-- ==== Sys2Proof/Certificates/Slice0/Obligations.lean ====
section
/-! DEFINITION. The statements for the provers, in the order of OBLIGATIONS.json. Each is a proposition
about the machine of Sys2Proof/Machine; none is about a program. -/

open Sys2Proof Sys2Proof.Machine

/-! ## Encoding and decoding -/

/-- 30_encoding.md R124: each CMD word of the opcode map selects its command, with the argument
registers of R123. -/
def Obligations.OpcodeMapDecodes : Prop :=
  ∀ a0 a1 a2 a3 a4 : Word,
    decode ⟨0x00000000, a0, a1, a2, a3, a4⟩ = .ok .nop ∧
    decode ⟨0x00000001, a0, a1, a2, a3, a4⟩ = .ok (.fdes a0 a1 a2 a3 a4) ∧
    decode ⟨0x00000002, a0, a1, a2, a3, a4⟩ = .ok (.conv a0 a1 a2 a3 a4) ∧
    decode ⟨0x00000003, a0, a1, a2, a3, a4⟩ = .ok (.power a1 a2) ∧
    decode ⟨0x00000004, a0, a1, a2, a3, a4⟩ = .ok (.ngen a0 a1 a2 a3) ∧
    decode ⟨0x00000005, a0, a1, a2, a3, a4⟩ = .ok (.vadd a0 a1 a2 a3) ∧
    decode ⟨0x00000010, a0, a1, a2, a3, a4⟩ = .ok (.rscfg a0 a1 a2) ∧
    decode ⟨0x00000011, a0, a1, a2, a3, a4⟩ = .ok (.rsfeed a1 a2 a3) ∧
    decode ⟨0x00000012, a0, a1, a2, a3, a4⟩ = .ok (.rsrun a0 a2)

/-- Decode and encode agree (30_encoding.md R120-R125, R129): every command, with every operand value,
decodes from its encoding; and whatever decodes to a command has its CMD word and its operands, so no
other word does. -/
def Obligations.DecodeEncodeAgree : Prop :=
  (∀ i : Instr, decode (encode i) = .ok i) ∧
  (∀ (c : Command) (i : Instr), decode c = .ok i →
    c.cmd = i.cmdWord ∧
    ∀ kv ∈ usedArgs i, [c.arg0, c.arg1, c.arg2, c.arg3, c.arg4][kv.1]? = some kv.2)

/-- 30_encoding.md R126, R127, R131: a word is rejected exactly when a reserved bit is set or its opcode
is 0x06-0x0F or 0x13-0xFF. -/
def Obligations.IllegalWordsExactly : Prop :=
  ∀ c : Command,
    (decode c = .error .reservedBits ↔ c.cmd.toNat / 256 ≠ 0) ∧
    (decode c = .error .unassignedOpcode ↔
      c.cmd.toNat / 256 = 0 ∧
        ((0x06 ≤ c.cmd.toNat ∧ c.cmd.toNat ≤ 0x0F) ∨ (0x13 ≤ c.cmd.toNat ∧ c.cmd.toNat ≤ 0xFF))) ∧
    (0x100 ≤ c.cmd.toNat ∨ (0x06 ≤ c.cmd.toNat ∧ c.cmd.toNat ≤ 0x0F) ∨ 0x13 ≤ c.cmd.toNat ∨
      ∃ i, decode c = .ok i)

/-! ## The step -/

/-- A step runs the decoded command: when the next turn is the Engine's and BUSY = 1, the step is `exec`
of the command the latched words decode to (40_common.md R152); an ILLEGAL word completes with code 1
(60_exceptions.md R321). That an empty schedule gives the Engine its turn is the model's choice (log
entry 2). -/
def Obligations.StepRunsDecodedCommand : Prop :=
  ∀ (s : State) (rest : List Input), s.busy = true →
    (∀ i, decode s.command = .ok i →
      (s.inputs = [] → step s = exec i s) ∧
      (s.inputs = .engine :: rest → step s = exec i { s with inputs := rest })) ∧
    (∀ e, decode s.command = .error e →
      (s.inputs = [] → step s = .next (s.failed 1)) ∧
      (s.inputs = .engine :: rest → step s = .next ({ s with inputs := rest }.failed 1)))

━━━━━━━━━━━━━━━━━━━━━━━━━━━━━━

_Action item_.
Give back exactly the lines of the listing above that run from the line with "decode ⟨0x00000004, a0, a1, a2, a3, a4⟩" to the line with "Decode and encode", inclusive.

_Finished task_.
    decode ⟨0x00000004, a0, a1, a2, a3, a4⟩ = .ok (.ngen a0 a1 a2 a3) ∧
    decode ⟨0x00000005, a0, a1, a2, a3, a4⟩ = .ok (.vadd a0 a1 a2 a3) ∧
    decode ⟨0x00000010, a0, a1, a2, a3, a4⟩ = .ok (.rscfg a0 a1 a2) ∧
    decode ⟨0x00000011, a0, a1, a2, a3, a4⟩ = .ok (.rsfeed a1 a2 a3) ∧
    decode ⟨0x00000012, a0, a1, a2, a3, a4⟩ = .ok (.rsrun a0 a2)

/-- Decode and encode agree (30_encoding.md R120-R125, R129): every command, with every operand value,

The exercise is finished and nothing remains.